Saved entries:
-------------------------
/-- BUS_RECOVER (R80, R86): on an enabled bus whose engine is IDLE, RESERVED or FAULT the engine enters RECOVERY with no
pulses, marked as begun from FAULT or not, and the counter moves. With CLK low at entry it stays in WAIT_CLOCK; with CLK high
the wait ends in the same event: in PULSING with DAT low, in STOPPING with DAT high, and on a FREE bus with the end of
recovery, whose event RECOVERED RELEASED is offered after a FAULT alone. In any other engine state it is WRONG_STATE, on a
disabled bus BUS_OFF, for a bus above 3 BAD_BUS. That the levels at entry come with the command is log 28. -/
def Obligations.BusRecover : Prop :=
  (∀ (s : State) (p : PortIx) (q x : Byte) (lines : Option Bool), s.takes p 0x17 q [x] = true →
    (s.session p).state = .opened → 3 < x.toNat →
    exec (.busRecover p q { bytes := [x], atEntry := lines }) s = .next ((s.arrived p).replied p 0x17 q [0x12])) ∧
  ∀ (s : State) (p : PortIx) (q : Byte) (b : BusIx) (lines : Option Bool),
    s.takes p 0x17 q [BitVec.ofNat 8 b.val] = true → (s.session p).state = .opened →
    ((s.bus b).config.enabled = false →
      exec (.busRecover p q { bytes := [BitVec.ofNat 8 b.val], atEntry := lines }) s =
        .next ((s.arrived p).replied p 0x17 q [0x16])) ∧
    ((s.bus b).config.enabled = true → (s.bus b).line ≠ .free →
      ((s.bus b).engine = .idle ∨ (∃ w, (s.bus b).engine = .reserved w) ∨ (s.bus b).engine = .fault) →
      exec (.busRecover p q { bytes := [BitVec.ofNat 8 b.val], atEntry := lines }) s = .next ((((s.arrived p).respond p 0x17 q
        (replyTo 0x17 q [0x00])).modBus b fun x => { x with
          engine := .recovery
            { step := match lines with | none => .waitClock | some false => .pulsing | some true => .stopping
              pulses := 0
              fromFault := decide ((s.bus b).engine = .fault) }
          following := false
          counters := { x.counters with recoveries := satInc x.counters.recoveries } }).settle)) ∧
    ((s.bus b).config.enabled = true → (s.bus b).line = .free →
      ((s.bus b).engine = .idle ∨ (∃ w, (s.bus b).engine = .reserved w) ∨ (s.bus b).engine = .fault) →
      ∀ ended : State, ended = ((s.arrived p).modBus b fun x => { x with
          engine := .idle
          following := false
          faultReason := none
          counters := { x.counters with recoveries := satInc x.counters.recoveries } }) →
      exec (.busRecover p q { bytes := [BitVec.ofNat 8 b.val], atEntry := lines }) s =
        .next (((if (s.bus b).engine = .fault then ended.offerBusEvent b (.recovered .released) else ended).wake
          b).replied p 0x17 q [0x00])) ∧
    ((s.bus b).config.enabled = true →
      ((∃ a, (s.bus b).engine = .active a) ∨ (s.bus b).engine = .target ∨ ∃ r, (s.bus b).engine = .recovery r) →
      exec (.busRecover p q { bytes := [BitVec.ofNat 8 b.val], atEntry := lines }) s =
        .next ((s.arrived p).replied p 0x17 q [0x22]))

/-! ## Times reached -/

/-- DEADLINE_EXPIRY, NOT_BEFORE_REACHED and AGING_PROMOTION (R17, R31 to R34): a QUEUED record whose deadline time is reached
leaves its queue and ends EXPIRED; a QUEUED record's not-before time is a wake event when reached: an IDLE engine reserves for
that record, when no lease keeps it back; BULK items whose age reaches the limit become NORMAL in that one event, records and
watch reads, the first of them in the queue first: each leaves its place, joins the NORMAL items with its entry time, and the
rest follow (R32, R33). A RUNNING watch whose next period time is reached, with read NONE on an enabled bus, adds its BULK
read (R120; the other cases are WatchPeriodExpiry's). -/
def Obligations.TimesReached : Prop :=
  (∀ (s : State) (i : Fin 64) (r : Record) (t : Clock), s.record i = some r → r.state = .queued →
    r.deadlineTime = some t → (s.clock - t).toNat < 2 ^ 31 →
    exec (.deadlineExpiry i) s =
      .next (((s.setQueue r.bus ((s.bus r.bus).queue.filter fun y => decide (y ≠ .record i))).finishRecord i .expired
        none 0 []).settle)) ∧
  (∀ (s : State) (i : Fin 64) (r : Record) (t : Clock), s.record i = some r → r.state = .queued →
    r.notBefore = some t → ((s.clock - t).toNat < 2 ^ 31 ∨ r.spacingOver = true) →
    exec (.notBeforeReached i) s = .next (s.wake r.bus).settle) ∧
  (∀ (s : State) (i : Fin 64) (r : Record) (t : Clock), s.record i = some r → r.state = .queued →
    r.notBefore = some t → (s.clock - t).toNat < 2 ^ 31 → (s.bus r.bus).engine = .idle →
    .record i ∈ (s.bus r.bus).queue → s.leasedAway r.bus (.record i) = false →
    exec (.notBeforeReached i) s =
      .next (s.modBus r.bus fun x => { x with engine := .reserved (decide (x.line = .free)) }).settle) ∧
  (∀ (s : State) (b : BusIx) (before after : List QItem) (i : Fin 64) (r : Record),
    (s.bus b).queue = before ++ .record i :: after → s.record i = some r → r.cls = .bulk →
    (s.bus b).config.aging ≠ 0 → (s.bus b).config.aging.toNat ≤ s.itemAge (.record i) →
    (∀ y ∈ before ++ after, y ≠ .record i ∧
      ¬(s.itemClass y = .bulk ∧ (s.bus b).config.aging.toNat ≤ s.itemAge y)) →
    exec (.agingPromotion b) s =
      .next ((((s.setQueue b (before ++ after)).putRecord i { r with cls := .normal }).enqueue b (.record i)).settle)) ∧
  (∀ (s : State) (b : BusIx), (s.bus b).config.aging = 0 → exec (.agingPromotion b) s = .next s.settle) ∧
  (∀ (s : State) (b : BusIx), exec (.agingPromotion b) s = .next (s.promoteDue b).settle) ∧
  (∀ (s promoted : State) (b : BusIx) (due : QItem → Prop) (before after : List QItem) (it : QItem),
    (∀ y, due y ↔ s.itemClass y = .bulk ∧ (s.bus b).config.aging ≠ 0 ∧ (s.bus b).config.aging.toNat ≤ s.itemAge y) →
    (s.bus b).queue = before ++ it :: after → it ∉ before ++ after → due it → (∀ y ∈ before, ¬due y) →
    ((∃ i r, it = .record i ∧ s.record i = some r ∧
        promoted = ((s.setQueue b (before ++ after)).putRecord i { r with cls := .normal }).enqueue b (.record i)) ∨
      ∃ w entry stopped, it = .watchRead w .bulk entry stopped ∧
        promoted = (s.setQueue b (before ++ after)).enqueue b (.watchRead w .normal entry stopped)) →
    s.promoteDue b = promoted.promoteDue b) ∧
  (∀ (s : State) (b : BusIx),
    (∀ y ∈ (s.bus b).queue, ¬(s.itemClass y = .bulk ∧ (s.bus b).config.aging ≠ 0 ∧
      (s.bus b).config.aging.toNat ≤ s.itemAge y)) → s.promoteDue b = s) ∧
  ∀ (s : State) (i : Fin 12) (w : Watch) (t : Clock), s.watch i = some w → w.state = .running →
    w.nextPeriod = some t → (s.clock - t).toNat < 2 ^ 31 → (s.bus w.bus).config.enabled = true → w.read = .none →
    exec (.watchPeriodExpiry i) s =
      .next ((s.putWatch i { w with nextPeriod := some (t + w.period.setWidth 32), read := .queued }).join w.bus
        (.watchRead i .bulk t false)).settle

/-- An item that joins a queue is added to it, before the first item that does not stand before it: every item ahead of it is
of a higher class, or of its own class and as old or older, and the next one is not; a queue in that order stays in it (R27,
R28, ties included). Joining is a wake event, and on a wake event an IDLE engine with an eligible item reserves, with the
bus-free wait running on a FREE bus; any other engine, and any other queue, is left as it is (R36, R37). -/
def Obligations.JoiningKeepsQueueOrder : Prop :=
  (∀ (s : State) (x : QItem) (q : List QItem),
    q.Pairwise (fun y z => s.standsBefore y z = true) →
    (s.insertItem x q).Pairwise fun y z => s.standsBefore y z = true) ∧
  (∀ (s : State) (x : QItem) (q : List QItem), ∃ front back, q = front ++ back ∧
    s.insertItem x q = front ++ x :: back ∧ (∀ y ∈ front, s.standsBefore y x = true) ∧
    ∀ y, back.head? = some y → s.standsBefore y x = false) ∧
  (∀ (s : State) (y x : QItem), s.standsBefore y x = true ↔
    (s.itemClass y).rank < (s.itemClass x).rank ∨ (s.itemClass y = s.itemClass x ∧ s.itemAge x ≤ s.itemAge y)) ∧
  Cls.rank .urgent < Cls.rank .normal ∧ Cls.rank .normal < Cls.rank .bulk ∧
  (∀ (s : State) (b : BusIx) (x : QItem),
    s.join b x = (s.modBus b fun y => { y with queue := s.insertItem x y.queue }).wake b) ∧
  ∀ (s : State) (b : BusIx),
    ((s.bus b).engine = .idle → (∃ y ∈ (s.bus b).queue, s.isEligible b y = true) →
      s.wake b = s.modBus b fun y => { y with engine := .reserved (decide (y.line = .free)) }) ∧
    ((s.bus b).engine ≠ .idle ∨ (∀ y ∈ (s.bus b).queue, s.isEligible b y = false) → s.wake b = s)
-------------------------
**Your goal**:
Could you restate word for word the lines above from the one containing "q [0x16])) ∧" through the one containing "Times reached -/", both included, and nothing else?

**Output below**:
        .next ((s.arrived p).replied p 0x17 q [0x16])) ∧
    ((s.bus b).config.enabled = true → (s.bus b).line ≠ .free →
      ((s.bus b).engine = .idle ∨ (∃ w, (s.bus b).engine = .reserved w) ∨ (s.bus b).engine = .fault) →
      exec (.busRecover p q { bytes := [BitVec.ofNat 8 b.val], atEntry := lines }) s = .next ((((s.arrived p).respond p 0x17 q
        (replyTo 0x17 q [0x00])).modBus b fun x => { x with
          engine := .recovery
            { step := match lines with | none => .waitClock | some false => .pulsing | some true => .stopping
              pulses := 0
              fromFault := decide ((s.bus b).engine = .fault) }
          following := false
          counters := { x.counters with recoveries := satInc x.counters.recoveries } }).settle)) ∧
    ((s.bus b).config.enabled = true → (s.bus b).line = .free →
      ((s.bus b).engine = .idle ∨ (∃ w, (s.bus b).engine = .reserved w) ∨ (s.bus b).engine = .fault) →
      ∀ ended : State, ended = ((s.arrived p).modBus b fun x => { x with
          engine := .idle
          following := false
          faultReason := none
          counters := { x.counters with recoveries := satInc x.counters.recoveries } }) →
      exec (.busRecover p q { bytes := [BitVec.ofNat 8 b.val], atEntry := lines }) s =
        .next (((if (s.bus b).engine = .fault then ended.offerBusEvent b (.recovered .released) else ended).wake
          b).replied p 0x17 q [0x00])) ∧
    ((s.bus b).config.enabled = true →
      ((∃ a, (s.bus b).engine = .active a) ∨ (s.bus b).engine = .target ∨ ∃ r, (s.bus b).engine = .recovery r) →
      exec (.busRecover p q { bytes := [BitVec.ofNat 8 b.val], atEntry := lines }) s =
        .next ((s.arrived p).replied p 0x17 q [0x22]))

/-! ## Times reached -/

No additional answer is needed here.